Nemo's daughter Mara and Pierre become mutually attracted to each other. An accident destroys Pierre's right hand, and Nemo replaces it with a mechanical hand similar to his own.

The US Navy locates Nemo's base by a concentrated area of sightings of the Nautilus. The Abraham Lincoln, with Thierry Aronnax aboard, sails there.

Damage caused by Ned Land (killing him in the process) and torpedoes fired downwards by the Abraham Lincoln, force the Nautilus to surface. The Nautilus's crew come out on deck and are summarily machine-gunned by the Abraham Lincoln's deck-mounted Gatling guns. Mara and some others escape in one of the Nautilus's diving bells, but Mara is picked up and held prisoner aboard the Abraham Lincoln. Thierry Aronnax boards the Nautilus and shoots Nemo on sight. After a final confrontation between Pierre and his father on the deck of the Nautilus, Nemo, before dying, activates a switch in his mechanical hand causing the Nautilus to explode, destroying the Abraham Lincoln as well.

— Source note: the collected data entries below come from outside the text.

/-! The device and reset -/

/-- R41, R127, U3: what a byte from the device does before OPEN, with room in RXQ, and at a full RXQ (log 12); it stops
the timer (R204; log 11). -/
def Obligations.DeviceAppends : Prop :=
  ∀ (s : State) (v : Byte) (rest : List Input), s.inputs = .device v :: rest →
    (s.opened = false → step s = .next { s with inputs := rest }) ∧
    (s.opened = true → (∀ d, s.cfg.rxDepth = some d → s.rxq.length < d) →
      step s = .next { s with inputs := rest, rxq := s.rxq ++ [v], timer := .stopped }) ∧
    (s.opened = true → ∀ d, s.cfg.rxDepth = some d → d ≤ s.rxq.length → step s = .fault .rxOverflow)

/-- R220: the reset state the spec gives, for every value of the parameters, and that the engine then does nothing by
itself. The values log 6 chooses (LEN, FILL, RCOUNT, BAUD, OP, IDX, CSUM) are not stated. -/
def Obligations.ResetState : Prop :=
  State.reset = State.resetOf Config.default ∧
  ∀ c : Config,
    (State.resetOf c).phase = .idle ∧ (State.resetOf c).opened = false ∧ (State.resetOf c).rxq = [] ∧
    (State.resetOf c).txlog = [] ∧ (State.resetOf c).txbuf = [] ∧ (State.resetOf c).compact = c.compactStrap ∧
    (State.resetOf c).timer = .stopped ∧
    (∀ a, (State.resetOf c).pbuf.read a = none ∧ (State.resetOf c).rbuf.read a = none) ∧
    step (State.resetOf c) = .next (State.resetOf c)

/-- R221, R241: the reset input, from every state, in the middle of whatever runs. What the outside does and what reads
returned are the model's own and stay (log 16). The next state is the model's reset state: its values of LEN, FILL, RCOUNT,
BAUD, OP, IDX and CSUM, which R45 leaves unspecified, are the model's choice (log 6), and so is the acceptance line at 1
(log 14). -/
def Obligations.ResetAbandonsTheOperation : Prop :=
  ∀ (s : State) (rest : List Input), s.inputs = .reset :: rest →
    step s = .next { State.resetOf s.cfg with inputs := rest, readLog := s.readLog, draws := s.draws }

/-! Invariants -/

/-- The invariant holds right after reset, for every value of the parameters. -/
def Obligations.ResetMeetsTheInvariant : Prop := ∀ c : Config, (State.resetOf c).Inv ∧ (State.resetOf c).EmissionInv

/-- Every step keeps the invariant: canonical buffers, the channel's history, RXQ's bound, the agreement of PHASE, OP
and IDX, and the timer's use. That ACK, NAK and TIMEOUT stop the timer, on which `timer_used` rests, is DEDUCED (log 11);
the transmit buffer's clause is about the model's form of it (log 14). -/
def Obligations.EveryStepKeepsTheInvariant : Prop :=
  ∀ s t : State, s.Inv → step s = .next t → t.Inv

/-- R39, R157, R200: every step keeps the attempt's bytes the newest of TXLOG, with CSUM their sum. -/
def Obligations.EveryStepKeepsTheAttempt : Prop :=
  ∀ s t : State, s.EmissionInv → step s = .next t → t.EmissionInv

/-- R125: no step of any agent reads an empty queue. -/
def Obligations.NoStepReadsAnEmptyQueue : Prop := ∀ s : State, step s ≠ .fault .readEmpty

/-- R38, R206 e: from every state of the invariant the only faults are a read of a cell nothing has written and a byte
arriving at a full queue (logs 7, 12, 19). -/
def Obligations.OnlyTheNamedFaults : Prop :=
  ∀ (s : State) (f : Fault), s.Inv → step s = .fault f → f = .unwrittenCell ∨ f = .rxOverflow

/-! Whole-machine rules -/

/-- R22, R23, R34, R37: the parameters never change, not even by reset; but for reset, COMPACT never changes, OPENED and
the line's baud value only when the host writes OPEN to CMD of an idle, closed engine (R121), and OP only when it writes
the command byte whose opcode OP then holds to CMD of an idle, open engine (R141, R171). That a step is the host's when
its input comes first is log 1's. -/
def Obligations.ConfigurationIsConstant : Prop :=
  ∀ s t : State, step s = .next t →
    t.cfg = s.cfg ∧
    (s.noReset → t.compact = s.compact ∧
      (s.opened = true → t.opened = true ∧ t.lineBaud = s.lineBaud) ∧
      (s.phase ≠ .idle → t.op = s.op) ∧
      (t.opened ≠ s.opened ∨ t.lineBaud ≠ s.lineBaud →
        s.phase = .idle ∧ s.opened = false ∧ s.inputs.head? = some (.host (.write (.reg 0) 6)) ∧
        t.opened = true ∧ t.lineBaud = some s.baud) ∧
      (t.op ≠ s.op →
        s.phase = .idle ∧ s.opened = true ∧ t.phase = .txHdr ∧
        ∃ v : Nat, s.inputs.head? = some (.host (.write (.reg 0) v)) ∧
          (v, t.op) ∈ [(0, Op.send), (1, .sendb), (2, .sendna), (3, .sendbna), (4, .qfill), (5, .rdbuf)]))

/-- R70, R72, R197: while BUSY = 1 no step but reset changes LEN, BAUD or any cell of PBUF. -/
def Obligations.PayloadIsFixedWhileBusy : Prop :=
  ∀ s t : State, s.phase ≠ .idle → s.noReset → step s = .next t →
    t.len = s.len ∧ t.baud = s.baud ∧ ∀ a, t.pbuf.read a = s.pbuf.read a

/-- R31, R32, R175: which steps write FILL, RCOUNT and RBUF, and with which byte. -/
def Obligations.ResultsAreWrittenByTheirStepsAlone : Prop :=
  ∀ s t : State, s.noReset → step s = .next t →
    (t.fill ≠ s.fill → s.phase = .rxFill ∧ s.rxq.head? = some t.fill) ∧
    (t.rcount ≠ s.rcount → s.phase = .rxLen ∧ s.rxq.head? = some t.rcount) ∧
    (∀ a, t.rbuf.read a ≠ s.rbuf.read a →
      s.phase = .rxData ∧ a = s.idx.toNat ∧ t.rbuf.read a = s.rxq.head?)

/-- R40, R68, R123: TXLOG only grows, by one byte at most, in an emission phase and when the transport accepts. -/
def Obligations.TxlogOnlyGrows : Prop :=
  ∀ s t : State, s.noReset → step s = .next t →
    t.txlog = s.txlog ∨ ∃ b, t.txlog = s.txlog ++ [b] ∧ s.txReady = true ∧ s.phase.emits = true

/-- R41, R125, R127, R158: RXQ is first-in first-out: a step leaves it, removes its oldest byte outside emission, or
appends a byte the device sends on an open channel. -/
def Obligations.RxqIsFirstInFirstOut : Prop :=
  ∀ s t : State, s.noReset → step s = .next t →
    t.rxq = s.rxq ∨
    (∃ b, s.rxq = b :: t.rxq ∧ s.phase ≠ .idle ∧ s.phase.emits = false) ∨
    (∃ v, t.rxq = s.rxq ++ [v] ∧ s.opened = true ∧ s.inputs.head? = some (.device v))

/-- R36, R160, R183: PHASE moves only along the edges of the transition tables; and an operation starts only by a host
write of one of the opcodes 0 to 5 to CMD, the channel open (R27, R141, R171; whose step it is: log 1). -/
def Obligations.PhaseMovesAlongTheTables : Prop :=
  ∀ s t : State, s.noReset → step s = .next t →
    t.phase ∈ s.phase.edges ∧
    (s.phase = .idle → t.phase = .txHdr →
      s.opened = true ∧ ∃ v : Nat, v ≤ 5 ∧ s.inputs.head? = some (.host (.write (.reg 0) v)))

/-- R191: how an operation can end: with the checksum byte of an unacknowledged frame sent, with the positive
acknowledgment consumed, or with the last reply byte consumed. -/
def Obligations.CompletionIsSuccess : Prop :=
  ∀ s t : State, s.Inv → s.noReset → step s = .next t → s.phase ≠ .idle → t.phase = .idle →
    (s.phase = .txSum ∧ (s.op = .sendna ∨ s.op = .sendbna) ∧ t.txlog = s.txlog ++ [s.csum]) ∨
    (s.phase = .ackWait ∧ (s.op = .send ∨ s.op = .sendb) ∧ s.rxq = s.cfg.ackCode :: t.rxq) ∨
    (s.phase = .rxPost ∧ s.op = .qfill ∧ s.idx = 1 ∧ ∃ b, s.rxq = b :: t.rxq) ∨
    (s.phase = .rxTrail ∧ s.op = .rdbuf ∧ ∃ b, s.rxq = b :: t.rxq)

/-! Runs -/

/-- R94, R95, R142 to R146, R157: an attempt in which the transport accepts every byte appends exactly the frame of
P(OP) to TXLOG, and ends in ACK_WAIT or, unacknowledged, idle. Turns, timer and transmit buffer are the model's (logs 1,
11, 14); an empty payload where nothing has written LEN since reset is log 6's. -/
def Obligations.AnAttemptSendsTheFrame : Prop :=
  ∀ (s : State) (p : List Byte) (rest : List Input), s.phase = .txHdr → s.txReady = true → s.PayloadIs p →
    s.inputs = List.replicate (frameOf s.mode p).length .engine ++ rest →
    Sys2Proof.core.run (frameOf s.mode p).length s = .next
      { s with
        txlog := s.txlog ++ frameOf s.mode p, txbuf := s.txbuf ++ frameOf s.mode p
        csum := checksum (frameOf s.mode p).dropLast, idx := BitVec.ofNat 8 p.length, inputs := rest
        phase := if s.op.acked = true then .ackWait else .idle
        timer := if s.op.acked = true then (if s.cfg.boundedWait = true then .running else .stopped) else s.timer }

Pierre is rescued by Cabe and the pearl diver, who have escaped in a Nautilus diving bell. Pierre's account of these events finds its way to Jules Verne, who uses it as a basis for his novel Twenty Thousand Leagues Under the Seas.

==Cast==
- Michael Caine as Captain Nemo
- Patrick Dempsey as Pierre Arronax
- Mia Sara as Mara
- Bryan Brown as Ned Land
- Adewale Akinnuoye-Agbaje as Cabe Attucks
- John Bach as Thierry Arronax
- Nicholas Hammond as Saxon
- Peter McCauley as Admiral McCutcheon
- Kerry Armstrong as Lydia Rawlings
- Cecily Chun as Imei
- Ken Senga as Shimoda
- Damian Monk as Denison
- Steven Grives as Garfield
- Gerry Day as Nitongu
- Boe Kaan as Ivanda

== Differences from the novel ==
The Nautilus gets its power by extracting the Sun's heat from the sea water: this is impossible technology, and the movie wrongly calls it hydroelectricity.

== Reception ==

DVD Verdict wrote the miniseries "comes off as incomplete", but praised Michael Caine's performance as Captain Nemo. David Cornelius of DVD Talk called the adaptation "dreadfully dull", disapproving of director Hardy's and screenwriter Nelson's work.